Problem:
For the material below, output exactly the span from the line with "(advance i u)" to the line with "entry 10). -/", including both, and nothing besides.

Data in this exercise:
-- ==== Sys2Proof/Word.lean ====
section
/-! DEFINITION. The word types of the JPEG entropy decoder: the byte of the stream, the nibble fields of its
header bytes, the 16-bit numbers, and the block of 64 coefficients (spec/00_scope.md R7, R9, R10). -/

namespace Sys2Proof

/-- A byte of the input stream, bit 7 its most significant bit (R7, R10). -/
abbrev Byte := BitVec 8

/-- A 4-bit field of a header byte or of an AC symbol (R88). -/
abbrev Nibble := BitVec 4

/-- A 16-bit unsigned number: a segment length, an image dimension, a quantization entry (R7, R89). -/
abbrev Half := BitVec 16

/-- One coefficient: 16 bits, two's complement (R34). -/
abbrev Coef := BitVec 16

/-- JD's Block: entry 0 is the DC value, entries 1 to 63 the AC values in the order decoded (R34). -/
abbrev Block := Vector Coef 64

/-- The all-zero block (R41: `blk[0..63]` is 0 after reset; R194 clears it at the start of each block). -/
def Block.zero : Block := Vector.replicate 64 0

end Sys2Proof
end

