-- ==== Sys2Proof/Machine/Step.lean ====
section
/-! DEFINITION. One step: fetch the operation that is due, run it, move on (log entry 5). -/

namespace Sys2Proof.Machine

/-- One step of the block. In phases IDLE, DONE and FAULT no operation runs and the state stays (R235, R236). A
fetch that raises a fault ends the session in that step (R232). -/
def step (s : State) : Host.Outcome State Fault Refusal :=
  match fetch s with
  | .stop f => .fault f
  | .raised t => .next t
  | .ok none t => .next t
  | .ok (some i) t =>
    match exec i t with
    | .next u => .next (advance i u)
    | .fault f => .fault f
    | .refused r => .refused r

/-- A table word stored where `step` fetches its next operation (log entry 10). -/
def State.withFetchWord (s : State) (nbits w : Nat) : State := placeWord s nbits w

end Sys2Proof.Machine
end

Response for this exercise:
    | .next u => .next (advance i u)
    | .fault f => .fault f
    | .refused r => .refused r

/-- A table word stored where `step` fetches its next operation (log entry 10). -/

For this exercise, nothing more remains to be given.